Doflamingo heard his own voice whisper, echoing all around in that desolate place.

in the dark with me

Rosi, don't be afraid.

He locked it up. Hid it away. Stifled it, smothered it. None of these words were right. They weren't what he meant.

They weren't right.


xxx


You


xxx


There was an abandoned tower on the island, a giant eroded affair built straight into the rock-face. The Family had taken it over in a previous year, remodeled it as a bunker and storage.

Scraps of their presence lay in the hollowed rooms. A hanger of Lao G's belt buckles. Rusted swords and discarded guns. A box of spooled threads on a bench Jora must've left behind.

Rosinante bent to peer at the odd, saccharine colors, while his brother sighed.

"I told them not to leave their shit everywhere."

With a shake of his head, Doffy strolled away, towards a giant black chest in the corner about the length of two tables.

There was a stone window about ten feet apart from it, pooling in a square of the moon. Its columned light grazed against a giant row of chairs hugging the adjacent wall. Four in total. The crests carved into the suites of a deck. Diamonds. Spades. Clubs.

Rosinante stared at the final one. The cushion blood-red, the back curved into a spindle-thin heart.

"Tacky, I know," his brother said from behind him, sounding exasperated, "Trebol insisted."

"I'm not sitting in that, Doffy. Stop laughing, I'm serious."

"Oh, but he put so much effort into it."

"He can go to hell." Rosinante's eyes narrowed. "And take this shit with him."

His brother snorted. "How cold," he said, without much admonishment, and straightened, pulling something at last from the chest.

"But you can rest easy. They have been collecting dust here for a reason."

The coat unfurled in Doffy's broad hands. Obsidian feathers floated between them. Rosinante had barely time to blink, before his brother was in front of him, tossing the coat over his shoulders. It was warmer than it looked, heavier too. An off-color twin.

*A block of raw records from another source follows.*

/-- R239. `KEY_QUERY` reports a slot's attributes, a generation-table entry or the summary, and changes nothing. -/
def Obligations.KeyQueriesReport : Prop :=
  ∀ (c : Cmd) (s : State) (f : Fetched), 0 < c.pkt.outLen.toNat →
    (∀ (p : Packet) (k : Slot), p = rowPacket 0x0707 (some 0) c.pkt → Runs 0x0707 (some 0) c s f →
      (s.readSlot (hIndex p.handleA)).2 = .ok k →
      Completes (.keyQuerySlot c) s fun t =>
        t.answers c.q f 0 0 ∧ s.answersOnly t c.q ∧
        Posted.hostWrite p.outPtr ((slotRecord (hIndex p.handleA) k).take p.outLen.toNat) ∈ t.sent) ∧
    (∀ (p : Packet) (e : Nat), p = rowPacket 0x0707 (some 1) c.pkt → e = p.field 34 2 → Runs 0x0707 (some 1) c s f →
      Completes (.keyQueryEntry c) s fun t =>
        t.answers c.q f 0 0 ∧ s.answersOnly t c.q ∧
        Posted.hostWrite p.outPtr (((s.gen e).bytes e).take p.outLen.toNat) ∈ t.sent) ∧
    (Runs 0x0707 (some 2) c s f →
      Completes (.keyQuerySummary c) s fun t =>
        t.answers c.q f 0 0 ∧ s.answersOnly t c.q ∧
        Posted.hostWrite (rowPacket 0x0707 (some 2) c.pkt).outPtr
          ((leBytes 2 (s.slotCount .valid) ++ leBytes 2 (s.slotCount .corrupt) ++ leBytes 2 s.entriesUsed ++
            leBytes 2 s.ks.dmks.length ++ leBytes 8 s.ks.revs.toNat).take c.pkt.outLen.toNat) ∈ t.sent)

/-- R278, R282, R291. `NODE_REG` on this node reads or writes a register; on another it waits for that node's answer; `MAP_SET`
on a device alone switches at once, else it asks every member; `MAP_GET` reports the map. R266, R288, R289, R291. `NODE_MEMBER`
admits a candidate or retires a member that is not reachable; a device that presents itself becomes a candidate; a member lost
and one that returns are marked, and the map stored is switched to. -/
def Obligations.NodesMapAndMembers : Prop :=
  (∀ (c : Cmd) (s : State) (f : Fetched),
     (∀ (c' : Cmd) (off : Nat) (n : BitVec 6), c' = { c with pkt := c.pkt.setByte 33 0 } → off = c'.pkt.field 36 4 →
       n = (c'.pkt.byteAt 32).setWidth 6 → Runs 0x0801 none c' s f →
       (n = s.skn.nodeId →
         Completes (.nodeRegRead c) s fun t =>
           t.answers c.q f 0 (inlAt 0 ((s.begun 0x0801 none c' f).regRead off).toNat) ∧
           ((s.begun 0x0801 none c' f).readEffect off).answersOnly t c.q) ∧
       (n ≠ s.skn.nodeId → s.reaches n = true →
         Completes (.nodeRegRead c) s fun t =>
           t.skn.nextTag = s.skn.nextTag + 1 ∧
           ∃ h, t.skn.routed.find s.skn.nextTag.toNat = some { h, owner := n } ∧ h.q = c.q ∧ h.id = f.id ∧ h.status = 0)) ∧
     (∀ (c' : Cmd) (u : State) (n : BitVec 6), c' = { c with pkt := c.pkt.setByte 33 1 } →
       n = (c'.pkt.byteAt 32).setWidth 6 → Runs 0x0801 none c' s f →
       (n = s.skn.nodeId → u = (s.begun 0x0801 none c' f).regWrite (c'.pkt.field 36 4) (BitVec.ofNat 32 (c'.pkt.field 40 4)) →
         u.queues = (s.begun 0x0801 none c' f).queues →
         Completes (.nodeRegWrite c) s fun t => t.answers c.q f 0 0 ∧ u.answersOnly t c.q) ∧
       (n ≠ s.skn.nodeId → s.reaches n = true →
         Completes (.nodeRegWrite c) s fun t =>
           t.skn.nextTag = s.skn.nextTag + 1 ∧
           ∃ h, t.skn.routed.find s.skn.nextTag.toNat = some { h, owner := n } ∧ h.q = c.q ∧ h.id = f.id ∧ h.status = 0)) ∧
     (∀ (bs : Bytes) (m : Tab (BitVec 6)) (version : BitVec 64), bs = c.bytes → (m, version) = mapOf bs → Runs 0x0802 none c s f →
       c.memErr = none → s.skn.mapAsk = none → s.skn.version.toNat < version.toNat → s.nvmStatus = none → s.mapConflict m = none →
       (s.skn.members = [] → (∀ b ∈ slice bs 0 4096, b = s.node) →
         Completes (.mapSet c) s fun t => t.skn.map = m ∧ t.skn.version = version ∧ t.answers c.q f 0 0) ∧
       (s.skn.members ≠ [] → s.others.all s.reaches = true →
         (∀ b ∈ slice bs 0 4096, b = s.node ∨ b < 64 ∧ (s.skn.members.find b.toNat).isSome = true) →
         Completes (.mapSet c) s fun t =>
           t.skn.map = s.skn.map ∧ t.skn.version = s.skn.version ∧
           ∃ k, t.skn.mapAsk = some k ∧ k.map = m ∧ k.version = version ∧ k.waiting = s.others ∧ k.h.q = c.q ∧ k.h.id = f.id)) ∧
     (Runs 0x0803 none c s f → 0 < c.pkt.outLen.toNat →
       Completes (.mapGet c) s fun t =>
         t.answers c.q f 0 0 ∧ s.answersOnly t c.q ∧ t.wrote c (mapBytes s.skn.map s.skn.version))) ∧
  (∀ s : State,
     (∀ (c : Cmd) (f : Fetched) (p : Packet) (n : BitVec 6) (serial : BitVec 64) (kcv : BitVec 32),
       p = rowPacket 0x0804 (some 0) c.pkt → n = (p.byteAt 33).setWidth 6 → serial = BitVec.ofNat 64 (p.field 40 8) →
       p.byteAt 32 = 0 → Runs 0x0804 (some 0) c s f → s.skn.candidates.find? (·.1 == serial) = some (serial, kcv) →
       n ≠ s.skn.nodeId → s.skn.members.find n.toNat = none → s.memberCount < 64 → kcv = s.fpkKcv → s.nvmStatus = none →
       Completes (.nodeMemberAdmit c) s fun t =>
         t.skn.members.find n.toNat = some { serial, kcv } ∧ t.skn.candidates.any (·.1 == serial) = false ∧
         t.gctl.evtStat.getLsbD evNode = true ∧ t.answers c.q f 0 (inlAt 0 t.memberCount)) ∧
     (∀ (c : Cmd) (f : Fetched) (p : Packet) (n : BitVec 6) (m : Member), p = rowPacket 0x0804 (some 1) c.pkt →
       n = (p.byteAt 33).setWidth 6 → m.serial = BitVec.ofNat 64 (p.field 40 8) → p.byteAt 32 = 1 → Runs 0x0804 (some 1) c s f →
       s.skn.members.find n.toNat = some m → s.skn.retired.length < 256 → s.reaches n = false → s.nvmStatus = none →
       Tab.sorted s.skn.members = true →
       Completes (.nodeMemberRetire c) s fun t =>
         t.skn.members.find n.toNat = none ∧ t.skn.retired = s.skn.retired ++ [m.serial] ∧
         t.answers c.q f 0 (inlAt 0 t.memberCount)) ∧
     (∀ (serial : BitVec 64) (n : BitVec 6) (kcv : BitVec 32), s.skn.head = true → s.skn.retired.contains serial = false →
       (s.skn.members.find n.toNat).any (·.serial == serial) = false → s.skn.candidates.any (·.1 == serial) = false →
       Completes (.memberJoin serial n kcv) s fun t =>
         t.skn.candidates = s.skn.candidates ++ [(serial, kcv)] ∧ t.skn.members = s.skn.members) ∧
     (∀ (serial : BitVec 64) (n : BitVec 6) (kcv : BitVec 32), s.skn.head = true →
       (s.skn.retired.contains serial = true →
         Completes (.memberJoin serial n kcv) s fun t =>
           t.skn.candidates = s.skn.candidates ∧ t.skn.members = s.skn.members ∧ t.skn.lost = s.skn.lost) ∧
       (s.skn.retired.contains serial = false → (s.skn.members.find n.toNat).any (·.serial == serial) = true →
         Completes (.memberJoin serial n kcv) s fun t =>
           t.skn.lost = s.skn.lost.erase n ∧ t.skn.members = s.skn.members ∧ t.gctl.evtStat.getLsbD evNode = true)) ∧
     (∀ n : BitVec 6, n ≠ s.skn.nodeId → s.skn.head = true → s.skn.lost.contains n = false → s.skn.mapAsk = none →
       Completes (.memberUnreachable n) s fun t =>
         t.skn.lost = s.skn.lost ++ [n] ∧ t.skn.reach = (if s.reaches n then s.skn.reach - 1 else s.skn.reach) ∧
         t.gctl.evtStat.getLsbD evNode = true ∧ t.skn.cutOff = s.skn.cutOff) ∧
     (s.skn.nodeId ≠ 0 → s.skn.head = false → s.skn.mapAsk = none →
       Completes (.memberUnreachable 0) s fun t =>
         t.skn.cutOff = true ∧ t.ru.jrn.en = s.ru.jrn.en ∧ (∀ q, q ≠ 0 → (t.queue q).st = .absent) ∧
         (∀ q, (t.queue q).inflight = []) ∧ (∀ n, t.lock n = none)) ∧
     (∀ n : BitVec 6, s.skn.head = true → s.skn.lost.contains n = true →
       Completes (.memberRejoin n) s fun t =>
         t.skn.lost = s.skn.lost.erase n ∧ t.skn.reach = s.skn.reach + 1 ∧ t.gctl.evtStat.getLsbD evNode = true) ∧
     (s.skn.head = false → s.skn.lost.contains 0 = true →
       Completes (.memberRejoin 0) s fun t =>
         t.skn.lost = s.skn.lost.erase 0 ∧ t.skn.cutOff = false ∧ t.skn.reach = s.skn.reach + 1 ∧
         (s.ru.jrn.en = true → t.ru.jrn.unwritten = [])) ∧
     (∀ (m : Tab (BitVec 6)) (version : BitVec 64), s.skn.newMap = some (m, version) →
       Completes .mapSwitch s fun t => t.skn.map = m ∧ t.skn.version = version ∧ t.skn.newMap = none))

"Jora was feeling inspired," Doffy said, adjusting the sleeves, "I think the weight might be able to help with your balance."

"I balance just fine."

A scoff. "Right."

"I do!"

"Hm."

Rosinante scowled indignantly as his brother fussed with the coat, twitching when Doffy finally surveyed him—red smeary lipstick, a blue painted star, patterns of hearts on shirt and hood—and burst out laughing.

"You look like a clown." Doffy released him. "Or a mess."

"Maybe Jora wanted us to match."

His brother swatted at his head. "Don't even joke, Rosi." He posed, theatrical, enormous, pink feathers rustling. "We already know I make this work far better."

Rosinante rolled his eyes. But his lips did curve, ever faintly.


xxx


Rosi's balance didn't improve of course. He still fell on his ass more than twenty times per day.

But he kept the coat. Wore it all the time. He liked it.

Strange, that Doflamingo would feel more accomplished then than conquering any sea.


xxx


The sun-lit days were hypnotic.

Doffy was waiting for the full moon. He wouldn't explain why, no matter how Rosinante pried.

But as a result, they spent much of that time just lazing around. Reading the papers or blowing smoke rings, casting out idle comments to each other like yellowed messages in fragile bottles.

There was a hideous joke about bananawanis at some point, which Doffy laughed at and then clearly hated himself for, and Rosinante tried to wrest a pledge out of him to drink a little less, failing when Doffy expected an equal one about his smokes.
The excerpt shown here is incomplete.